Моментами ей даже казалось, что она видит существующую лишь в подсознании линию горизонта, но граница между черной водой и черным небосводом лишь однажды обозначилась еле заметной, бисерной ниткой желтоватых мерцающих жемчужин – где-то далеко-далеко, во встречном направлении, беззвучно проплывало привидение другого лайнера. Оно быстро растаяло, и снова тьма. Как ни напрягай глаз, вокруг – только вода и небо. Они – одни в океане.
Маша огляделась. Балкон каюты словно парил в высоте, ни справа, ни слева, ни внизу не было видно ни одного пассажира, ни одна лампочка не светилась на соседних балконах. Картина звездного неба была так прекрасна, что хотелось кричать: «Люди! Как вы можете спать? Проснитесь! Посмотрите на это чудо! Когда еще вам выпадет увидеть такое небо, такой океан? Когда еще вы сможете позволить себе такую сказку?» Она глубоко вздохнула, снова на минуту закрыла глаза.

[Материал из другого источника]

-- ==== Sys2Proof/Certificates/Slice0/Obligations.lean ====
section
/-! DEFINITION. The statements for the provers. Each docstring names the rules of spec/ that the statement formalises or
rests on. `exec i s` is the handler and the commit of one cycle whose fetch put the word into IR already; `step` is the
whole machine. "The spec's decision D<n>" marks a choice the spec itself makes in 92_eei_decisions.md. -/

open Sys2Proof Sys2Proof.Machine

/-! ## Encoding and decoding -/

/-- Words written out bit by bit from R94, and what they decode to (95_test_vectors.md, 2.1). All opcodes but those of LD
and ADD are the spec's decision D1 (log 3). -/
def Obligations.SpecWordsDecode : Prop :=
  decode 0b0000000000001010 = .ok (.ld 0 0x0A) ∧ decode 0b0010000000010011 = .ok (.add 0 1) ∧
  decode 0b1010101111001101 = .ok (.call 0xBCD) ∧ decode 0b1011000100100011 = .ok .ret ∧
  decode 0b1101001011110000 = .ok (.sla 2 15) ∧ decode 0b1111111111111111 = .ok (.wa 15 0xFF) ∧
  decode 0b0111001100110000 = .ok (.skp 3 3) ∧ decode 0b1100000100100011 = .ok (.la 0x123)

/-- The map of R76: each nibble's mnemonic, and each mnemonic's nibble; a bijection with LD at 0x0 and ADD at 0x2. The
other fourteen values are the spec's decision D1. -/
def Obligations.OpcodeMapOfSpec : Prop :=
  opcodeMap.Lawful ∧
  (List.range 16).map (fun n => mnemonicOf (BitVec.ofNat 4 n)) =
    [some .ld, some .mv, some .add, some .sub, some .mult, some .div, some .mod, some .skp,
     some .sne, some .j, some .call, some .ret, some .la, some .sla, some .sra, some .wa]

/-- Decode and encode agree for every instruction, with every operand at every value of its field, over every opcode map
whose handlers answer its codes (R81; D1 asks that claims about words be stated over the map). -/
def Obligations.DecodeEncodeRoundTrip : Prop :=
  ∀ m : OpcodeMap, (∀ n, m.handler (m.code n) = some n) → ∀ i : Instr, decodeWith m (encodeWith m i) = .ok i

/-- Every one of the 65536 words decodes, and encoding what it decodes to gives the word back with its unused bits 0
(R72, R78, R79, R81). -/
def Obligations.EncodeDecodeClearsUnusedBits : Prop :=
  ∀ w : Word, ∃ i : Instr, decode w = .ok i ∧ encode i = w &&& usedBits i.mnemonic

/-- Two words that agree on the opcode and on the bits its format uses decode to one instruction, so that a step runs that
instruction on either word, from states that differ in nothing but IR and memory (R78). -/
def Obligations.UnusedBitsHaveNoEffect : Prop :=
  ∀ (v w : Word) (i : Instr), decode v = .ok i → v &&& usedBits i.mnemonic = w &&& usedBits i.mnemonic →
    decode w = .ok i ∧
    ∀ s t : State, s.Fetches v → t.Fetches w → t = { s with mem := t.mem } →
      step s = exec i { s with ir := some v } ∧ step t = exec i { s with ir := some w, mem := t.mem }

/-! ## Operand access -/

/-- ReadGPR (R131). The two faults are the spec's decisions D2 and D3. -/
def Obligations.ReadGprChecksIndexThenValue : Prop :=
  ∀ (s : State) (i : Nibble),
    (12 ≤ i.toNat → readGpr s i = .error (.registerIndexFault i)) ∧
    ∀ h : i.toNat < 12,
      (s.gpr[i.toNat] = none → readGpr s i = .error (.unwrittenRead (.gpr i))) ∧
      (∀ v, s.gpr[i.toNat] = some v → readGpr s i = .ok v)

/-- WriteGPR (R132): the staged state holds the value in register `i`, every other register and all else as before. A write
to an unwritten register is legal. -/
def Obligations.WriteGprStagesOneRegister : Prop :=
  ∀ (s : State) (i : Nibble) (v : Byte),
    (12 ≤ i.toNat → writeGpr s i v = .error (.registerIndexFault i)) ∧
    (i.toNat < 12 → ∃ t, writeGpr s i v = .ok t ∧ t.reg i = some v ∧ (∀ k, k ≠ i → t.reg k = s.reg k) ∧
      { t with gpr := s.gpr } = s)

/-! ## Register transfer and arithmetic -/

/-- LD (41_register_transfer.md, LD): the value in x[rx], all else as before but for the end of the cycle; an index of 12 to
15 faults. -/
def Obligations.LdWritesImmediate : Prop :=
  ∀ (rx : Nibble) (imm8 : Byte) (s : State),
    decode (wordRI 0x0 rx imm8) = .ok (.ld rx imm8) ∧
    (rx.toNat < 12 → exec (.ld rx imm8) s = .next ((s.withReg rx imm8).completed (s.pc + 1))) ∧
    (12 ≤ rx.toNat → exec (.ld rx imm8) s = .next (s.faulted (.registerIndexFault rx)))

/-- MV (R151): x[ry] copied to x[rx]; the index of ry, then its written-ness, then the index of rx are checked. The opcode
is the spec's decision D1 (log 3). -/
def Obligations.MvCopiesRegister : Prop :=
  ∀ (rx ry u : Nibble) (s : State),
    decode (wordRR 0x1 rx ry u) = .ok (.mv rx ry) ∧
    (12 ≤ ry.toNat → exec (.mv rx ry) s = .next (s.faulted (.registerIndexFault ry))) ∧
    (ry.toNat < 12 → s.reg ry = none → exec (.mv rx ry) s = .next (s.faulted (.unwrittenRead (.gpr ry)))) ∧
    (s.reg ry ≠ none → 12 ≤ rx.toNat → exec (.mv rx ry) s = .next (s.faulted (.registerIndexFault rx))) ∧
    (∀ v, s.reg ry = some v → rx.toNat < 12 →
      exec (.mv rx ry) s = .next ((s.withReg rx v).completed (s.pc + 1)))

/-- ADD (R162): the sum modulo 256 in x[rx], all else as before but for the end of the cycle; the four faults in order. -/
def Obligations.AddWritesSum : Prop :=
  ∀ (rx ry u : Nibble) (s : State),
    decode (wordRR 0x2 rx ry u) = .ok (.add rx ry) ∧
    PairReadFaults rx ry s (exec (.add rx ry) s) ∧
    (∀ a b, s.reg rx = some a → s.reg ry = some b →
      exec (.add rx ry) s =
        .next ((s.withReg rx (BitVec.ofNat 8 ((a.toNat + b.toNat) % 256))).completed (s.pc + 1)))

/-- SUB (R163): the difference modulo 256, `a − b + 256` when `a < b`. The opcode and the unsigned reading are the spec's
decisions D1 and D5 (log 3, log 5). -/
def Obligations.SubWritesDifference : Prop :=
  ∀ (rx ry u : Nibble) (s : State),
    decode (wordRR 0x3 rx ry u) = .ok (.sub rx ry) ∧
    PairReadFaults rx ry s (exec (.sub rx ry) s) ∧
    (∀ a b, s.reg rx = some a → s.reg ry = some b →
      exec (.sub rx ry) s =
        .next ((s.withReg rx (BitVec.ofNat 8
          (if b.toNat ≤ a.toNat then a.toNat - b.toNat else a.toNat + 256 - b.toNat))).completed (s.pc + 1)))

/-- MULT (R164): the low 8 bits of the product. The opcode and the unsigned reading are the spec's decisions D1 and D5
(log 3, log 5). -/
def Obligations.MultWritesLowProduct : Prop :=
  ∀ (rx ry u : Nibble) (s : State),
    decode (wordRR 0x4 rx ry u) = .ok (.mult rx ry) ∧
    PairReadFaults rx ry s (exec (.mult rx ry) s) ∧
    (∀ a b, s.reg rx = some a → s.reg ry = some b →
      exec (.mult rx ry) s =
        .next ((s.withReg rx (BitVec.ofNat 8 (a.toNat * b.toNat % 256))).completed (s.pc + 1)))

/-- DIV (R165, R161): the floor of the quotient; a zero divisor raises ArithmeticFault after both reads and writes
nothing. The opcode and the unsigned reading are the spec's decisions D1 and D5 (log 3, log 5). -/
def Obligations.DivWritesQuotient : Prop :=
  ∀ (rx ry u : Nibble) (s : State),
    decode (wordRR 0x5 rx ry u) = .ok (.div rx ry) ∧
    PairReadFaults rx ry s (exec (.div rx ry) s) ∧
    (∀ a, s.reg rx = some a → s.reg ry = some 0 →
      exec (.div rx ry) s = .next (s.faulted (.arithmeticFault .div))) ∧
    (∀ a b, s.reg rx = some a → s.reg ry = some b → b ≠ 0 →
      ∃ q : Byte, q.toNat = a.toNat / b.toNat ∧
        exec (.div rx ry) s = .next ((s.withReg rx q).completed (s.pc + 1)))

/-- MOD (R166, R161): RF takes the remainder, zero-extended; no general register is written. The opcode and the unsigned
reading are the spec's decisions D1 and D5 (log 3, log 5). -/
def Obligations.ModWritesRemainderToRf : Prop :=
  ∀ (rx ry u : Nibble) (s : State),
    decode (wordRR 0x6 rx ry u) = .ok (.mod rx ry) ∧
    PairReadFaults rx ry s (exec (.mod rx ry) s) ∧
    (∀ a, s.reg rx = some a → s.reg ry = some 0 →
      exec (.mod rx ry) s = .next (s.faulted (.arithmeticFault .mod))) ∧
    (∀ a b, s.reg rx = some a → s.reg ry = some b → b ≠ 0 →
      ∃ r : Word, r.toNat = a.toNat % b.toNat ∧
        exec (.mod rx ry) s = .next (({ s with rf := some r } : State).completed (s.pc + 1)))

/-! ## Skips and control transfer -/

/-- SKP and SNE (43_skip.md): they compare the raw indices, 12 to 15 included, and read no register, so that exactly one of
them skips; PC alone changes but for the end of the cycle. The opcodes are the spec's decision D1 (log 3). -/
def Obligations.SkipsCompareIndices : Prop :=
  ∀ (rx ry u : Nibble) (s : State),
    decode (wordRR 0x7 rx ry u) = .ok (.skp rx ry) ∧ decode (wordRR 0x8 rx ry u) = .ok (.sne rx ry) ∧
    exec (.skp rx ry) s = .next (s.completed (if rx = ry then s.pc + 2 else s.pc + 1)) ∧
    exec (.sne rx ry) s = .next (s.completed (if rx = ry then s.pc + 1 else s.pc + 2))

/-- J (44_control_transfer.md, J): the next PC is addr12 + 1, at least 1 and at most 0x1000; nothing else changes but for the
end of the cycle. The opcode is the spec's decision D1 (log 3). -/
def Obligations.JumpLandsAfterTarget : Prop :=
  ∀ (a : Addr) (s : State),
    decode (wordA 0x9 a) = .ok (.j a) ∧
    ∃ p : Word, p.toNat = a.toNat + 1 ∧ exec (.j a) s = .next (s.completed p)

/-- CALL (44_control_transfer.md, CALL): with SP below 16 the address of the CALL itself goes to stack[SP], SP is incremented
and the next PC is addr12 + 1; with SP of 16 or more StackIndexFault. The opcode and the fault are the spec's decisions D1
and D12 (log 3). -/
def Obligations.CallPushesOwnAddress : Prop :=
  ∀ (a : Addr) (s : State),
    decode (wordA 0xA a) = .ok (.call a) ∧
    (∀ h : s.sp.toNat < 16, ∃ p : Word, p.toNat = a.toNat + 1 ∧
      exec (.call a) s =
        .next (({ s with stack := s.stack.set s.sp.toNat (some s.pc) h, sp := s.sp + 1 } : State).completed p)) ∧
    (16 ≤ s.sp.toNat → exec (.call a) s = .next (s.faulted (.stackIndexFault .call s.sp)))

/-- RET (44_control_transfer.md, RET): SP minus 1, then the PC after that of stack[SP]; the slot keeps its value. At SP = 0
and SP above 16 StackIndexFault with the index SP − 1 modulo 256; at an unwritten slot UnwrittenRead. The opcode and the
faults are the spec's decisions D1, D3 and D12 (log 3). -/
def Obligations.RetReturnsAfterPushedAddress : Prop :=
  ∀ (u : Addr) (s : State),
    decode (wordA 0xB u) = .ok .ret ∧
    (s.sp.toNat = 0 → exec .ret s = .next (s.faulted (.stackIndexFault .ret 255))) ∧
    (16 < s.sp.toNat → exec .ret s = .next (s.faulted (.stackIndexFault .ret (s.sp - 1)))) ∧
    (∀ (k : Nat) (h : k < 16), s.sp.toNat = k + 1 →
      (s.stack[k] = none → exec .ret s = .next (s.faulted (.unwrittenRead (.stack (BitVec.ofNat 8 k))))) ∧
      (∀ v, s.stack[k] = some v →
        exec .ret s = .next (({ s with sp := BitVec.ofNat 8 k } : State).completed (v + 1))))

/-! ## Load address, shifts and store -/

/-- LA (45_load_address.md): RM takes the zero-extended address; memory is not accessed and nothing else changes but for the
end of the cycle. The opcode is the spec's decision D1 (log 3). -/
def Obligations.LaWritesRm : Prop :=
  ∀ (a : Addr) (s : State),
    decode (wordA 0xC a) = .ok (.la a) ∧
    ∃ v : Word, v.toNat = a.toNat ∧
      exec (.la a) s = .next (({ s with rm := some v } : State).completed (s.pc + 1))

/-- SLA (46_shift.md, SLA; R225): `a × 2^n` for the whole value `n` of x[ry], truncated to 8 bits, in x[rx], and bit 7 of
that result in RF. The opcode and the range of the amount are the spec's decisions D1 and D7 (log 3, log 5). -/
def Obligations.SlaShiftsByRegisterValue : Prop :=
  ∀ (rx ry u : Nibble) (s : State),
    decode (wordRR 0xD rx ry u) = .ok (.sla rx ry) ∧
    PairReadFaults rx ry s (exec (.sla rx ry) s) ∧
    (∀ a n, s.reg rx = some a → s.reg ry = some n →
      ∃ r : Byte, r.toNat = a.toNat * 2 ^ n.toNat % 256 ∧
        exec (.sla rx ry) s =
          .next (({ s.withReg rx r with rf := some (if 128 ≤ r.toNat then 1 else 0) } : State).completed (s.pc + 1)))

/-- SRA (46_shift.md, SRA; R225), with the zero fill the spec takes (its decision D6): `floor(a / 2^n)` in x[rx], and bit 7
of that result in RF. The opcode and the range of the amount are the spec's decisions D1 and D7 (log 3, log 5). -/
def Obligations.SraShiftsByRegisterValue : Prop :=
  ∀ (rx ry u : Nibble) (s : State),
    decode (wordRR 0xE rx ry u) = .ok (.sra rx ry) ∧
    PairReadFaults rx ry s (exec (.sra rx ry) s) ∧
    (∀ a n, s.reg rx = some a → s.reg ry = some n →
      ∃ r : Byte, r.toNat = a.toNat / 2 ^ n.toNat ∧
        exec (.sra rx ry) s =
          .next (({ s.withReg rx r with rf := some (if 128 ≤ r.toNat then 1 else 0) } : State).completed (s.pc + 1)))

На лице заиграла блаженная улыбка.
Заметив оставленное еще днем кресло, она перевесила сушившееся на нем полотенце на предусмотрительно натянутую кем-то леску и устроилась в нем поудобнее. Немного посидела, расслабив спину, потом положила локти на перила и, упершись подбородком в сцепленные замком руки, снова вперила невидящий взгляд в бесконечное пространство, где нет ни неба, ни воды, и все едино. Вокруг был такой покой, такая умиротворенность, что глаза сами собой закрывались, а губы растягивались в какой-то блаженной улыбке. Хорошо-то как! Наверное, так легко на душе бывает только в юности, когда будущее видится только прекрасным, а жизнь – бесконечной.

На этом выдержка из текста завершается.